Intermittent [worker:error] distutils.errors.DistutilsFileError: cannot copy tree '/builds/worker/artifacts': not a directory

RESOLVED FIXED in Firefox -esr60

Status

P5
normal
RESOLVED FIXED
4 months ago
a month ago

People

(Reporter: intermittent-bug-filer, Assigned: dragrom)

Tracking

({intermittent-failure})

Version 3
mozilla65
intermittent-failure
Points:
---

Firefox Tracking Flags

(firefox-esr60 fixed, firefox64 fixed, firefox65 fixed)

Details

(Whiteboard: [stockwell disable-recommended])

Attachments

(1 attachment)

Comment 1

4 months ago
possibly due to Bug 1474570
See Also: → bug 1474570
(In reply to Bob Clary [:bc:] from comment #1)
> possibly due to Bug 1474570

Yeah, this certainly is the cause. Sorry that I didn't catch this in review.
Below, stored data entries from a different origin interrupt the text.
theorem bindingLaw_resetTables : BindingLaw (resetTables s) := by
  obtain ⟨⟨number, hentries, -⟩, hleft⟩ := left_resetTables hs (u := resetTables s) rfl rfl rfl
  obtain ⟨-, -, -, -, hbinding⟩ := hs
  obtain ⟨hrecords, hbound, hopen⟩ := hbinding
  refine ⟨fun i t w hw e he => ?_, fun e c' hc' => ?_, fun a' ha' => ?_⟩
  · obtain ⟨r, hr, hsurvivor, rfl⟩ := survivor_of_resetTables hw
    have hreads := (hrecords i t r hr e he).1
    have hwrites := (TagRecord.survivor_iff.1 hsurvivor).1
    revert hreads
    obtain h | h := hwrites <;> simp [TagRecord.reads, h]
  · rw [Option.mem_def, hentries] at hc'
    obtain ⟨c, hheld, hkept⟩ := Option.bind_eq_some_iff.1 hc'
    obtain ⟨rfl, hunbound⟩ | ⟨b, m, hstate, -, hflight, rfl⟩ | rfl := left_of_entryAfterRemoval hkept
    · refine ⟨fun p hp => absurd (hunbound p hp) (by simp), fun hfilling => ?_⟩
      obtain ⟨a, ha, hentry, hkind, hbinds⟩ := BindingLaw.of_filling ⟨hrecords, hbound, hopen⟩ hheld hfilling
      have hremoved : a.live = false := by
        refine Bool.eq_false_iff.2 fun hlive => ?_
        rw [Access.binds, if_pos hlive] at hbinds
        exact absurd (hunbound a.pair hbinds) (by simp)
      rw [hleft, ha, Option.bind_some, if_neg (by simp [hremoved]), Option.any_some, hentry]
      exact decide_eq_true rfl
    · refine ⟨fun p hp => (by cases hp), fun _ => ?_⟩
      obtain ⟨a, ha, hentry, -⟩ := BindingLaw.of_filling ⟨hrecords, hbound, hopen⟩ hheld
        (by simp [CaptureEntry.isFilling, hstate])
      rw [ha] at hflight
      obtain ⟨f, hf⟩ := Option.isSome_iff_exists.1 hflight
      rw [hleft, ha, Option.bind_some]
      split <;> simp [hf, hentry]
    · exact ⟨fun p hp => (by cases hp), fun hfilling => (by cases hfilling)⟩
  · rw [Option.mem_def, hleft] at ha'
    obtain ⟨a, ha, hkept⟩ := Option.bind_eq_some_iff.1 ha'
    obtain ⟨hentry, -⟩ := hopen a ha
    have hfilling (e : EntryIx) (he : a.entry = some e) : ∃ c m, s.entries[e] = some c ∧ c.state = .filling a.binds m := by
      obtain ⟨c, hheld, hboth⟩ := (Option.any_eq_true _ _).1 (hentry e he).2
      simp only [Bool.and_eq_true, decide_eq_true_eq] at hboth
      obtain ⟨hfilling, hbinds⟩ := hboth
      refine ⟨c, ?_⟩
      revert hfilling hbinds
      cases hstate : c.state <;> simp_all [CaptureEntry.isFilling, EntryState.boundTo]
    split at hkept
    · rename_i hreached
      obtain ⟨f, hf, rfl⟩ := Option.map_eq_some_iff.1 hkept
      refine ⟨fun e he => ⟨hreached.2.1, ?_⟩, fun h => Bool.noConfusion h⟩
      obtain ⟨c, m, hheld, hstate⟩ := hfilling e he
      rw [Access.binds, if_pos hreached.1] at hstate
      rw [hentries, hheld, Option.bind_some]
      simp only [entryAfterRemoval, hstate, Option.any_some, ha, hf, Option.isSome_some, if_true]
      rfl
    · rename_i hother
      obtain rfl := Option.some_inj.1 hkept
      refine ⟨fun e he => ⟨(hentry e he).1, ?_⟩, fun hlive w hw => ?_⟩
      · obtain ⟨c, m, hheld, hstate⟩ := hfilling e he
        have hremoved : ¬a.live = true := fun hlive => hother ⟨hlive, (hentry e he).1, rfl⟩
        rw [Access.binds, if_neg hremoved] at hstate
        rw [hentries, hheld, Option.bind_some, entryAfterRemoval_of_unbound (by simp [hstate, EntryState.boundTo]),
          Option.any_some, Access.binds, if_neg hremoved]
        simp [CaptureEntry.isFilling, EntryState.boundTo, hstate]
      · obtain ⟨r, hr, -, rfl⟩ := survivor_of_resetTables hw
        exact (hopen a ha).2 hlive r hr

theorem Lawful.resetTables : Lawful (resetTables s) :=
  ⟨hs.1.of_closes (closes_resetTables s), accessLaw_resetTables hs, namesLaw_resetTables, writingLaw_resetTables hs,
    bindingLaw_resetTables hs⟩

end

end

end Sys2Proof.Machine
end

section
/-! SUPPORT. Every effect of a command, and with it every step, keeps the laws of the tables. -/

namespace Sys2Proof.Machine

section
variable {c : Instr} {s u : State} {p : Pair} {r : TagRecord}

/-- What a grant takes is WAITING, no UNLOCK, and COMMITTED if it writes (R59). -/
theorem State.eligible_spec (h : s.eligible p = true) (hr : s.tag p = some r) :
    r.position = .waiting ∧ r.kind ≠ .unlock ∧ (r.writes = true → r.verdict = .committed) := by
  obtain ⟨x, pl, hx, -, ⟨hwaiting, hnotUnlock, hverdict, -⟩, -⟩ := State.eligible_iff.1 h
  obtain rfl := Option.some_inj.1 (hr.symm.trans hx)
  refine ⟨hwaiting, hnotUnlock, fun hwrites => ?_⟩
  obtain hcommitted | ⟨hkind, -⟩ | ⟨hkind, -⟩ := hverdict
  · exact hcommitted
  · simp [TagRecord.writes, hkind] at hwrites
  · simp [TagRecord.writes, hkind] at hwrites

theorem tag_abandon (p q : Pair) (r : TagRecord) (s : State) : (abandon p r s).tag q = s.tag q := by
  unfold abandon
  split
  · rfl
  · split <;> rfl

theorem Lawful.abandon (hs : Lawful s) (p : Pair) (r : TagRecord) : Lawful (abandon p r s) := by
  unfold Machine.abandon
  split
  · exact hs
  · split <;> exact hs.respond _

theorem Lawful.strandExpired (hs : Lawful s) {e : EntryIx} {x : CaptureEntry} (hx : s.entries[e] = some x)
    (hstrand : x.isStrand = true) : Lawful (s.setEntry e none) := by
  refine hs.of_loose rfl rfl rfl rfl fun d => ?_
  rw [State.entries_setEntry]
  split
  · rename_i hd
    subst hd
    exact .inr ⟨fun c hc => Option.some_inj.1 (hx.symm.trans hc) ▸ hstrand, fun c hc => (by cases hc)⟩
  · exact .inl rfl

theorem Lawful.completeDrain (hs : Lawful s) : Lawful (completeDrain s) := by
  obtain h | ⟨r, n, -, -, h⟩ := completeDrain_cases s
  · rwa [h]
  · rw [h]
    exact ((hs.of_same (u := { s with apply := .idle }) rfl rfl rfl rfl rfl).makeChange r).raise _

theorem Lawful.issueBeat (hs : Lawful s) {a : Access} (ha : s.access = some a) : Lawful (issueBeat a s) :=
  (hs.setAccess (b := { a with next := a.next + 1, flight := some ⟨a.next, a.limit.toNat⟩ }) ha rfl rfl rfl rfl rfl).of_same
    rfl rfl rfl rfl rfl

theorem Effect.lawful (h : Effect c s u) (hs : Lawful s) : Lawful u := by
  have hlock : LockLaw u := h.widens.lockLaw hs.1
  cases h with
  | reset => exact hs.resetTables.raise _
  | request kind q => exact hs.accept kind q hlock
  | commit p r _ hr => exact hs.commit hr
  | kill p r _ hr hverdict => exact hs.removeOne hr hverdict
  | flush p r _ hr => exact hs.flush p.initiator r.order
  | verdictExpiry p r _ hr _ hverdict =>
    exact ((hs.abandon p r).removeOne ((tag_abandon p p r s).trans hr) hverdict).raise _
  | strandExpiry e x n _ hx hdue => exact (hs.strandExpired hx (by simp [CaptureEntry.isStrand, hdue])).raise _
  | lockBroken k v n cause _ hv hstate => exact hs.breakReservation hv hstate cause
  | ready a f lines _ ha hf => exact hs.beatReady ha f.beat lines
  | failure a f timeout _ ha hf => exact hs.beatFails ha f.beat timeout
  | drained => exact hs.completeDrain
  | grant p r pl _ hidle hfirst hr =>
    obtain ⟨heligible, -⟩ := s.firstInTurn_spec hfirst
    obtain ⟨hwaiting, hkind, hcommitted⟩ := State.eligible_spec heligible hr
    exact hs.grantRecord hr hwaiting hidle hkind hcommitted (grants_grantRecord s p r pl)
  | unlock i p _ hready => exact hs.performUnlock (State.ready_of_readyUnlock hready).2
  | change _ r => exact hs.makeChange r
  | discard => exact hs.discard (fun x hx => (State.mem_entriesWhere _ s x).1 (List.mem_filter.1 hx).1) _

theorem lawful_settles (h : Effect c s u) (hs : Lawful s) : Lawful (settle s u) := (h.lawful hs).settle s

theorem Acts.lawful (h : Acts c s u) (hs : Lawful s) : Lawful u := by
  cases h with
  | powered b => exact lawful_poweredOn b s
  | ticked =>
    exact expireAll_keeps (Expiry.keeps lawful_settles fun _ e _ h => (h.of_same rfl rfl rfl rfl rfl).raise e) _ hs.countTick
  | settles v hv => exact lawful_settles hv hs
  | issues a _ ha => exact hs.issueBeat ha
  | raises e => exact hs.raise e
  | fails h body f => cases f <;> exact hs.of_same rfl rfl rfl rfl rfl
  | stays => exact hs
  | _ => exact hs.of_same rfl rfl rfl rfl rfl

end

/-- Settles O59: each effect of a command moves the tables together, the rest of the event and what waits do not part them. -/
theorem tablesStayLawful : Obligations.TablesStayLawful := fun _ _ hs hstep =>
  step_keeps Acts.lawful (fun h => h.of_same rfl rfl rfl rfl rfl) hstep hs

end Sys2Proof.Machine
end

section
/-! SUPPORT. The strobes that a command drives (R112, R138, R145). -/

namespace Sys2Proof.Machine

/-- One strobe is driven between the two states, on the select of the access that is then open; a write strobe only for a
live record that writes, is ISSUED and COMMITTED. -/
def Drives (s u : State) : Prop :=
  ∃ (b : Strobe) (a : Access), u.strobes = s.strobes ++ [b] ∧ u.access = some a ∧ b.select = a.place.select ∧
    (b.write = true → ∃ r, u.tag a.pair = some r ∧ r.writes = true ∧ r.verdict = .committed ∧ r.position = .issued)

section
variable {c : Instr} {s u : State} {p : Pair} {r x : TagRecord} {pl : Place}

/-- The opening of an access drives its first strobe. -/
theorem drives_openAccess {first : Nat} {e : Option EntryIx} (hx : u.tag p = some x) (hstrobes : u.strobes = s.strobes)
    (hposition : x.position = .issued) (hwrites : x.reads = false → x.writes = true ∧ x.verdict = .committed) :
    Drives s (openAccess p x pl first e u) := by
  rw [openAccess_eq hx]
  refine ⟨firstStrobe x pl first, firstAccess u p x pl first e, by rw [hstrobes], rfl, rfl, fun hwrite => ?_⟩
  have hnotRead : x.reads = false := by simpa [firstStrobe] using hwrite
  exact ⟨x, hx, (hwrites hnotRead).1, (hwrites hnotRead).2, hposition⟩

theorem strobes_consumed (l : List Taken) : (consumeAll l (s.granted p r)).strobes = s.strobes := by
  obtain ⟨_, h⟩ := consumeAll_only (s.granted p r) l
  rw [h]
  rfl

/-- A grant that opens an access drives one strobe, and one that answers its read drives none. -/
theorem Grants.drives (h : Grants p r pl s u) (hkind : r.kind ≠ .unlock)
    (hcommitted : r.writes = true → r.verdict = .committed) :
    u.strobes = s.strobes ∨ Drives s u := by
  have hwrites : r.reads = false → r.writes = true ∧ r.verdict = .committed := by
    intro hreads
    have h : r.writes = true := by
      revert hreads hkind
      cases hk : r.kind <;> simp [TagRecord.reads, TagRecord.writes, hk]
    exact ⟨h, hcommitted h⟩
  have served {w : State} {y : TagRecord} {beats : List Word} (hw : w.strobes = s.strobes) :
      (servedWholly p y beats w).strobes = s.strobes := by
    obtain ⟨_, _, _, _, h⟩ := servedWholly_only w p y beats
    rw [h]
    exact hw
  cases h with
  | opens => exact .inr (drives_openAccess (State.tag_setTag_self ..) rfl rfl hwrites)
  | refuses =>
    obtain ⟨_, _, _, _, _, _, h⟩ := refuseMismatch_only (s.granted p r) p { r with position := .issued } pl
      (s.conflicts pl r.size r.count)
    rw [h]
    exact .inl rfl
  | served v _ _ hv => exact .inl (served (hv ▸ strobes_consumed _))
  | full v _ _ hv => exact .inl (hv ▸ strobes_consumed _)
  | captures v e _ _ hv =>
    have hstrobes : v.strobes = s.strobes := hv ▸ strobes_consumed _
    exact .inl (served hstrobes)
  | fills v e _ _ hv =>
    have hstrobes : v.strobes = s.strobes := hv ▸ strobes_consumed _
    exact .inr (drives_openAccess (State.tag_setTag_self ..) hstrobes rfl hwrites)

/-- No own effect but a grant's drives a strobe. -/
theorem Effect.drives (h : Effect c s u) : u.strobes = s.strobes ∨ c = .grant ∧ Drives s u := by
  cases h with
  | reset =>
    obtain ⟨_, _, _, _, _, _, h⟩ := resetTables_only s
    rw [h]
    exact .inl rfl
  | request kind q =>
    obtain ⟨_, _, _, _, _, _, _, h⟩ := accept_only s kind q
    rw [h]
    exact .inl rfl
  | commit p r =>
    obtain ⟨_, _, _, h⟩ := releaseIfFinished_only p (s.setTag p (some r.madeCommitted))
    rw [h]
    exact .inl rfl
  | kill p =>
    obtain ⟨_, _, _, _, _, _, h⟩ := removeRecords_only [p] s
    rw [h]
    exact .inl rfl
  | flush p r =>
    obtain ⟨_, _, _, _, _, _, h⟩ := removeRecords_only (flushed p.initiator r.order s) s
    rw [h]
    exact .inl rfl
  | verdictExpiry p r =>
    obtain ⟨_, habandon⟩ := abandon_only p r s
    obtain ⟨_, _, _, _, _, _, h⟩ := removeRecords_only [p] (abandon p r s)
    rw [h, habandon]
    exact .inl rfl
  | strandExpiry => exact .inl rfl
  | lockBroken k v n cause =>
    obtain ⟨_, _, _, _, _, h⟩ := breakReservation_only k v cause s
    rw [h]
    exact .inl rfl
  | ready a f lines =>
    obtain ⟨_, _, _, _, _, _, _, _, h⟩ := beatReady_only s a f.beat lines
    rw [h]
    exact .inl rfl
  | failure a f timeout =>
    obtain ⟨_, _, _, _, _, _, _, _, h⟩ := beatFails_changes s a f.beat timeout
    rw [h]
    exact .inl rfl
  | drained =>
    obtain ⟨_, _, _, _, _, h⟩ := completeDrain_only s
    rw [h]
    exact .inl rfl
  | grant p r pl hc hidle hfirst hr =>
    obtain ⟨heligible, -⟩ := s.firstInTurn_spec hfirst
    obtain ⟨-, hkind, hcommitted⟩ := State.eligible_spec heligible hr
    exact ((grants_grantRecord s p r pl).drives hkind hcommitted).imp_right fun hdrives => ⟨hc, hdrives⟩
  | unlock i p =>
    obtain ⟨_, _, _, _, _, h⟩ := performUnlock_only p s
    rw [h]
    exact .inl rfl
  | change index r =>
    obtain ⟨_, _, _, _, h⟩ := makeChange_only r s
    rw [h]
    exact .inl rfl
  | discard scope region select address =>
    obtain ⟨_, _, _, h⟩ := discard_only (s.strandsInScope scope region select address)
      (scopeEvent scope region select address) s
    rw [h]
    exact .inl rfl

theorem strobes_settle (s u : State) : (settle s u).strobes = u.strobes := by
  obtain ⟨_, _, _, _, _, _, _, _, _, _, h⟩ := settle_only s u
  rw [h]

theorem access_settle (s u : State) : (settle s u).access = u.access := by
  obtain ⟨_, _, _, _, _, _, _, _, _, _, h⟩ := settle_only s u
  rw [h]

/-- The rest of an event drives no strobe, and leaves the access and the records that write. -/
theorem Drives.settle (h : Drives s u) (b : State) : Drives s (settle b u) := by
  obtain ⟨strobe, a, hstrobes, haccess, hselect, hwrite⟩ := h
  refine ⟨strobe, a, (strobes_settle b u).trans hstrobes, (access_settle b u).trans haccess, hselect, fun hw => ?_⟩
  obtain ⟨r, hr, hwrites, hcommitted⟩ := hwrite hw
  refine ⟨r, ?_, hwrites, hcommitted⟩
  obtain hsame | ⟨-, x, hx, hunlock, -⟩ := tag_settle b u a.pair
  · rw [hsame, hr]
  · obtain rfl := Option.some_inj.1 (hr.symm.trans hx)
    simp [TagRecord.writes, hunlock] at hwrites

/-- The issue of a beat drives a write strobe only for the access's own record, which is ISSUED. -/
theorem drives_issueBeat (hlaw : AccessLaw s) {a : Access} (ha : s.access = some a) : Drives s (issueBeat a s) := by
  obtain ⟨hissued, hopen⟩ := hlaw
  obtain ⟨hlive, hwrite, -⟩ := hopen a ha
  refine ⟨beatStrobe a a.next s, { a with next := a.next + 1, flight := some ⟨a.next, a.limit.toNat⟩ }, rfl, rfl, rfl,
    fun hw => ?_⟩
  have hkind : a.kind = .write := of_decide_eq_true hw
  obtain ⟨r, hr, hfits⟩ := (Option.any_eq_true _ _).1 (hlive (hwrite hkind))
  simp only [Bool.and_eq_true, decide_eq_true_eq, hkind] at hfits
  obtain ⟨hposition, hwrites⟩ := hfits
  exact ⟨r, hr, hwrites, hissued a.pair.initiator a.pair.tag r hr hwrites hposition, hposition⟩

/-- A tick drives no strobe: no expiry is a grant or a beat issue. -/
theorem strobes_expireAll (Ts : List Timer) (s : State) : (expireAll Ts s).strobes = s.strobes :=
  expireAll_keeps (P := fun u => u.strobes = s.strobes) (fun {T v u} h hv => by
    cases h with
    | stays => exact hv
    | settles w hw =>
      refine (strobes_settle v w).trans ?_
      obtain hsame | ⟨hgrant, -⟩ := hw.drives
      · exact hsame.trans hv
      · cases T <;> cases hgrant
    | drain r e => exact hv) Ts rfl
This broken task runs on taskcluster-worker ("provisionerId": "proj-autophone", "workerType": "gecko-t-ap-unit-p2"), so it looks like the taskcluster-worker implementation has been broken during the migration from taskcluster-worker to generic-worker for linux talos tasks.

I suspect this will be a relatively simple fix that we can roll out quickly.

The points of interest are:

In the logs, I see:

+ : WORKING_DIR /builds/worker/workspace
+ : WORKSPACE /builds/worker/workspace

From task definition https://queue.taskcluster.net/v1/task/Ag2De52ITG6fa3SEaS2PBQ I see "WORKSPACE" is set to "/builds/worker/workspace" and WORKING_DIR isn't set, so it will default to the current directory. It looks like taskcluster-worker runs processes from /builds/worker/workspace directory (but I'll have to check the taskcluster-worker implementation to see if it uses "WORKSPACE" env var or if it chooses this path some other way (such as hardcoded to ~/workspace).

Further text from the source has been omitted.